Not THE Justin Langer, surely?! Not J.L. ?! But, a quick google search revealed that yes, Justin Langer AM, former Australian Mens Cricket Team Coach, and legendary Test Match opening Batsman for Australia for many years - alongside Matthew Hayden AM - was indeed now on the MinRes Board - see here: https://www.mineralresources.com.au/news-media/justin-langer-joins-minres-board-as-non-executive-director/ [15-December-2022]
MinRes’ Chairman James McClements said Justin’s appointment demonstrated the high premium the Board places on diversity of experience.
“As MinRes continues to grow, we believe bringing in a breadth of expertise and knowledge is key to our success,” McClements said.
“Justin’s outstanding leadership experience will further enhance our focus on people and culture, which is critical as we continue to expand our workforce to execute on our significant growth strategy.
Together with the recent announcement of Colleen Hayward as Non-Executive Director, the Board is now well-equipped to address the opportunities that lay ahead for our business.”
Justin said he was inspired by Chris Ellison and the Board’s vision for the future of MinRes and their commitment to the people who have helped make the business the success it is today.
“As a proud Western Australian, I understand the vital contribution of the resources industry and I’m excited to join such an outstanding WA success story.
“I look forward to making a meaningful contribution and bringing my leadership and people and culture experience to the Board from the new year.”
[mid-December-2022]
I remember when Australian wicket-keeper/batsman Adam Gilchrist (who is also from WA) was a director of TFS, a Perth-based sandalwood supplier. That story didn't end well. See here: Adam Gilchrist scores post as TFS director (smh.com.au)
and here: TFS Corp: the big short you can't short (afr.com)
TFS became Quintis and then collapsed: Quintis collapse: investors left with thousands of worthless shares after company calls in administrators | The West Australian
I don't think that's going to happen to MinRes however. MinRes is in an entirely different league than TFS was.
I don't know how I missed this bit of news over the past 7 months, but I did. Not bothered by it either way. Just thought it was interesting is all.
28-July-2022: MinRes-FY22-Q4-Quarterly-Activities-Report.PDF
MIN is up by almost 5% so far today on the back of this report. They are a significant iron ore player and by this time next year will also be a significant lithium player here in Australia. They have two of the world's largest known hard rock lithium mines (Wodgina and Mt Marion), and they have partnered with Albemarle whose Lithium Hydroxide refinery at Kemerton (200km south of WA's capital, Perth) is ramping up now after years of construction and they're already talking about a major expansion.
Albemarle lithium processing plant just weeks from first production already looking to expand - ABC News [16-May-2022]
Albemarle Bunbury lithium facility facing workplace safety investigation after complaints - ABC News [24-May-2022]
Image: One of MinRes' iron ore mines.
Disc: I hold MIN shares.
28-Jan-2022: I just read this article - Kemerton Omicron outbreak rapidly grows - which details an outbreak of the Omicron variant of the Covid-19 virus at the construction site of the Lithium Hydroxide plant being built by Albemarle and Mineral Resources (ASX: MIN) at Kemerton in WA, just north of Bunbury (south of Perth).

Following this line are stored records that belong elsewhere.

/-- A matrix operation in flight (R279). `kind`: 0 multiply, 1 MCLR, 2 MLOAD, 3 MOUT, 4 MMARG, 5 MCHK, 6 MCHK.sp, 7 the
stream of B that a gang's leader sends (R290, R448). -/
structure MOp where
  id : Nat
  kind : Nat
  src : Src
  /-- of a share of an MMAG: the leader's core, the member's number, and the stream's `id`; else none -/
  gang : Option (Nat × Nat × Nat)
  guard : Bool
  c : Nat
  p : Nat
  st : Nat
  /-- operand format of a multiply, else the tile format read or written -/
  fmt : Nat
  tile : Nat
  rm : Nat
  mat : Bool
  t : Bool
  z : Bool
  chk : Bool
  sc : Bool
  /-- grid columns of a gang (R288); 1 otherwise -/
  cols : Nat
  /-- the operation whose running sum this one continues (R84) -/
  chained : Option Nat
  aOff : Nat
  bOff : Nat
  /-- directory entry named, and the filled rows and columns it reads or sets -/
  entry : Nat
  nrow : Nat
  ncol : Nat
  /-- declarations taken at issue (R278, R285): operand (0 A, 1 B, 2 B checked by the leader), sub-tile, entry, its word,
  its margin slot when MST = 1 -/
  decls : List (Nat × Nat × Nat × Word × List (BitVec 32))
  /-- lines of A (or of the tile read) and of B as read -/
  aLines : Tab (BitVec 512)
  bLines : Tab (BitVec 512)
  /-- scale rows as read (R284) -/
  scales : Tab (BitVec 512)
  /-- cells the sum starts from, or cells MOUT has read -/
  cells : Tab Word
  /-- margins and companions the prediction starts from (R286, R383) -/
  margs : List Nat × List Nat
  mu : List Nat × List Nat
  /-- the running sum after this operation -/
  sum : Tab Word
  /-- w(k) as streamed, and the flits of it that have arrived (R448) -/
  wIn : Tab Nat
  wHave : List Nat
  /-- barrier word of a ganged multiply (R292), and the gang's members: core, number, skew -/
  bar : Option Nat
  members : List (Nat × Nat × Nat)
  /-- entries whose filled region was written since issue (R285); rows of the tile read since Lr, 64 for all (R391) -/
  dirty : List Nat
  seen : List Nat
  /-- an operand is missing: TIMING at Lr (R377); a share run again from the gang buffer (R365) -/
  late : Bool
  redone : Bool
  deriving DecidableEq, Repr

/-- The pass being run (R51 to R60, R360, R362, R365). -/
structure Pass where
  id : PassId
  /-- mooring bundle: its offset and its issue cycle -/
  off : Nat
  m : Nat
  /-- cycles held at rendezvous and after horizon completions (R54) -/
  held : Nat
  c : Nat
  sig : BitVec 32
  crc : BitVec 32
  budget : Nat
  safe : Bool
  lines : List Nat
  undo : List UndoEntry
  /-- L, Q and M operations issued (R356, CMD) -/
  engines : Nat
  hcpys : Nat
  /-- HCPY slots of the redone pass that act as guard-false (R365) -/
  hcpySkip : Nat
  homes : List HomeRec
  /-- the control slot's choice; none before the final bundle -/
  next : Option Next
  /-- link or coordinate to land when the next mooring bundle issues (R220) -/
  atMoor : List Landing
  /-- member shares begun in the instance (R365): the offset in the pass, and the share as it started -/
  shares : List (Nat × MOp)
  /-- streams of MMAGs the instance issued; those a redone pass issues again without streaming; and those whose
  completion adds this core has made (R365) -/
  mmags : List Nat
  mmagSkip : List Nat
  added : List Nat
  deriving DecidableEq, Repr

/-- No pass. -/
def Pass.none : Pass :=
  { id := ⟨0, 0, 0, 0, 0⟩, off := 0, m := 0, held := 0, c := 0, sig := 0, crc := 0, budget := 0, safe := false
    lines := [], undo := [], engines := 0, hcpys := 0, hcpySkip := 0, homes := [], next := Option.none, atMoor := []
    shares := [], mmags := [], mmagSkip := [], added := [] }

/-- What a core is doing. -/
inductive Run where
  | idle
  | running
  /-- held at rendezvous instance `r` since cycle `a` (R64) -/
  | held (r a : Nat)
  /-- rolling back, until the handler's entry (R361) -/
  | rolling
  /-- between RETT or RESYNC and the re-entry (R369, R370, R411) -/
  | reenter (resync : Bool) (c : Nat)
  /-- holding one tide after a horizon completion (R420) -/
  | horizon
  /-- stopped (R373) -/
  | stopped
  /-- its berth list has ended or was abandoned, in-flight work still landing (R74) -/
  | ending
  deriving DecidableEq, Repr

/-- A fault that was detected, as its record (R354 to R357). -/
structure FaultRec where
  cls : Nat
  sub : Nat
  slot : Nat
  bundle : Nat
  cmd : Nat
  extent : Nat
  piece : Nat
  addr : Nat
  detail : Word
  deriving DecidableEq, Repr

/-- A record of the landing zone (R170, R364): the line's prior bytes and tag, or the operand of a merge with the
line's merge base. -/
structure Zone where
  inst : PassId
  line : Nat
  prior : BitVec 512
  priorTag : Nat
  /-- bad words of the prior contents (R398) -/
  bad : List (Nat × Nat)
  /-- a merge: operation code, width, offset and operand; `none` for a plain write or RMW -/
  merge : Option (Nat × Nat × Nat × Word)
  /-- of a merge, is its operand in the line already? -/
  built : Bool
  order : Nat
  deriving DecidableEq, Repr

/-- What a notice names (R417): the issuing core, the operation's instance, its number at that core (16 times its issue cycle,
and 8 in the L slot, 9 in the Q slot, 15 for a gang's stream), its command ordinal, its piece and its home; `wr`: it is a write or RMW, which a DRAIN reports (R420). -/
structure OpRef where
  core : Nat
  inst : PassId
  opno : Nat
  cmd : Nat
  piece : Nat
  home : Nat
  wr : Bool
  deriving DecidableEq, Repr

/-- What a flit carries (R170, R172, R323 to R329, R363, R448). Poisoned bytes are named beside the bytes. -/
inductive Load where
  /-- bytes at offsets of a slice, or at addresses of main memory; `except` names the entry a CPYT carries -/
  | write (ws : List (Nat × Byte)) (bad : List Nat) (except : Option Nat)
  /-- line `l` of a SEND to receive slot `n` -/
  | slot (n l : Nat) (bs : List Byte) (bad : List Nat)
  /-- piece `k` of transfer `op`, on its way to the issuing core or to a stack -/
  | piece (op k : Nat) (bs : List Byte) (bad : List Nat)
  | merge (op w : Nat) (elems : List (Nat × Word))
  /-- a request for `w` bytes, and the number of the result that waits for them -/
  | readReq (addr w sq : Nat)
  | atom (addr op w : Nat) (x y : Word) (sq : Option Nat)
  | reply (sq : Nat) (x : Word) (bad : Bool)
  | commit (inst : PassId) (nrec : Nat)
  | recall (inst : PassId)
  /-- a B line of a ganged multiply on its way to member share `op` of core `g` (R290) -/
  | stream (g op off : Nat) (bytes : List Byte)
  deriving DecidableEq, Repr

/-- A flit on its way (R414 to R417). `st`: 0 travelling, 1 lost, 2 dead link, 3 payload poisoned, 4 delayed past its
landing. `home` is a core, or for a stack 2^20 + package × 8 + stack; `lead` is the flit whose journey it shares (R327);
`ref` is what a notice about it names, none where that operation is cancelled (R361); `lanes`: it is a commit sent again by
the control lanes (R425). -/
structure Flit where
  id : Nat
  lead : Nat
  core : Nat
  home : Nat
  inst : PassId
  ref : Option OpRef
  lanes : Bool
  tag : Nat
  dep : Nat
  land : Nat
  lback : Nat
  path : List Hop
  st : Nat
  src : Option Src
  load : Load
  deriving DecidableEq, Repr

/-- A notice (R417): what it names, its reason (0 LOST, 1 DEAD, 2 REFUSED, 3 LATE, 4 INCOMPLETE), and a commit to send
again. -/
structure Notice where
  id : Nat
  ref : OpRef
  reason : Nat
  resend : Option Flit
  deriving DecidableEq, Repr

/-- A queued access of the host or a control core to a core's scratchpad (R97). -/
inductive Svc where
  /-- a piece of HCPY operation `op` (R317) -/
  | hcpy (op k : Nat)
  /-- write of bytes at a slice offset, by staging (`staging`) or a control core, with the owner tag -/
  | write (off : Nat) (bytes : List Byte) (tag : Nat) (staging : Bool)
  /-- a control core's 8-byte read into its register -/
  | read (off : Nat) (cc reg : Nat)
  deriving DecidableEq, Repr

/-- A port already taken in a cycle (R378). `port`: 0 scratchpad read, 1 scratchpad write, 2 read port held by a matrix
operation, 3 bank-ALU read, 4 vector bank write, 5 scalar file landing, 6 mask file landing, 7 scratchpad write of a
lighter's landing, 8 scratchpad write of the core's own bank-ALU operation (`line` holds its offset × 16 + width). -/
structure Resv where
  port : Nat
  bank : Nat
  line : Nat
  cyc : Nat
  serial : Nat
  deriving DecidableEq, Repr

/-- A rollback in progress (R361, R367 to R370, R375, R461). -/
structure Roll where
  /-- cycle of detection, rank of the recorded fault in R355, its slot -/
  d : Nat
  rank : Nat
  slot : Nat
  /-- undo entries at `d` -/
  k : Nat
  /-- the faulted pass, as its entry -/
  pass : Pass
  deriving DecidableEq, Repr

/-- A unit record of a checkpoint (R441). -/
structure CkUnit where
  vid : Nat
  s : Tab Word
  lc : Tab (BitVec 32)
  extents : List (Nat × List Byte)
  deriving DecidableEq, Repr

/-- A core: its architectural state, its sequencer and the buffers of R103, R104, R170. -/
structure Core where
  live : Live
  shadow : Live
  shadow2 : Live
  code : Tab (BitVec 32)
  codeValid : Tab Bool
  /-- bad bits of the code window by 64-bit word (R160) -/
  codeBad : Tab Nat
  scale : Tab (BitVec 512)
  /-- system registers by index (R246, R306, R307, R356, R358, R392, R399, R402 to R404, R410, R421, R422, R455) -/
  sys : Tab Word
  recv : Tab (BitVec 64)
  pc : Nat
  run : Run
  vid : Nat
  nvc : Nat
  /-- launch being run: queue entry, and the rest of its berth list (R45) -/
  entry : Option Nat
  berth : List Nat
  entryOff : Nat
  /-- units of the berth list that resume at a safe point, with the offset of its mooring bundle (R442) -/
  resume : List (CkUnit × Nat)
  pass : Pass
  /-- the faulted pass's entry while a handler runs (R368), and the rollback in progress -/
  roll : Option Roll
  heldFaults : List FaultRec
  /-- the faults found in this cycle away from an issue, until the core takes the first of them (R355) -/
  found : List FaultRec
  recovery : Bool
  /-- recovery run started by RESYNC: defers landings only (R371) -/
  recoverySync : Bool
  /-- cycle of the last landing written late in a recovery run (R371) -/
  deferEnd : Nat
  /-- its own landings at other cores wait for free ports (R420) -/
  soft : Bool
  ports : List Resv
  /-- ports that the bundle of a cycle takes, known before the foreign landings of that cycle (R371), and the cycle -/
  ahead : Nat × List Resv
  /-- foreign landings waiting for a port in a recovery run, with the cycles they were due (R371) -/
  deferred : List (Nat × Instr)
  zone : List Zone
  bases : List (Nat × BitVec 512)
  touched : List Nat
  recalled : List PassId
  commits : List (PassId × Nat)
  mops : List MOp
  /-- the gang buffer by line (0 to 127 B, 128 to 135 SB), the stream each line came from, and poisoned lines (R365) -/
  gangBuf : Tab (BitVec 512)
  gangTag : Tab Nat
  gangBad : List Nat
  svc : List Svc
  /-- notices no DRAIN has reported (R417, R421) -/
  notices : List Notice
  /-- writes and RMWs issued and not yet reported: operation number, home, route (R420) -/
  writes : List (Nat × Nat × Nat)
  drains : List (Nat × Nat)
  /-- DRAINs still to complete: number, scope, register (64: no status word; 128 more: its landing takes a free value),
  horizon completion, pass -/
  draining : List (Nat × Nat × Nat × Bool × Nat)
  /-- operations of the two lighters: slot, landing, pass (R311) -/
  ops : List (Nat × Nat × Nat)
  /-- the number from which operations belong to the unit being run (R420) -/
  unitFrom : Nat
  /-- RLD and RATOM results still to come: number, issue, landing, register (R418; 128 more: its landing takes a free
  value) -/
  waits : List (Nat × Src × Nat × Nat)
  /-- the core's copy of the failed-peer and dead-link sets (R422) -/
  peers : List Peer
  /-- landings still to come of the operations it issued: pass, cycle, and whether the destination is a register, latch,
  mask, accumulator, margin or directory entry (R47, R74) -/
  lands : List (Nat × Nat × Bool)
  dredge : Tab (BitVec 64)
  deriving DecidableEq, Repr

Wouldn't be a major issue almost anywhere else in Australia, certainly not in the eastern states or SA, but it is in WA, which has a lot less active infections than those other states and they would like it to stay that way.
Some interesting bits from the article:
The first case of COVID-19 related to the plant was detected on Monday.
Of the 24 total new cases of COVID-19 detected in WA yesterday, nine were related to Kemerton.
It took the total Kemerton cluster to 16.
"They are all related to Kemerton and Albemarle in one way or another," WA premier Mark McGowan said yesterday.
"[The plant] has been under construction now for a few years and is an important investment for the state in terms of downstream processing of lithium."
. . . . .
"There are 30 contractors on site but one contractor and one work area in particular have been affected."
The work area has been temporarily suspended, with all close contacts in isolation, some at a beachside resort north of Bunbury.
[could be worse...]
. . . . .
The Kemerton development, a 60:40 joint venture between Albemarle and MinRes, comprises two 25,000 tonne per annum lithium hydroxide modules.
The US$1 billion project has already been plagued by delays due to WA's tight labour market.
Kemerton I was due for construction completion by the end of 2021, but Kemerton II was twice-delayed last year until the June quarter.
First lithium hydroxide is expected by mid-year.
. . . . .
Remember that MIN (who I own shares in) are currently an iron ore play and a mining services play, but they have these lithium assets that they are developing in readiness for higher lithium prices, including the Kermerton lithium hydroxide plant and the Wodgina mine which they believe is the largest known hard rock lithium deposit in the world. That mine is on C&M (mothballed) ready to be fired back up when prices are more supportive.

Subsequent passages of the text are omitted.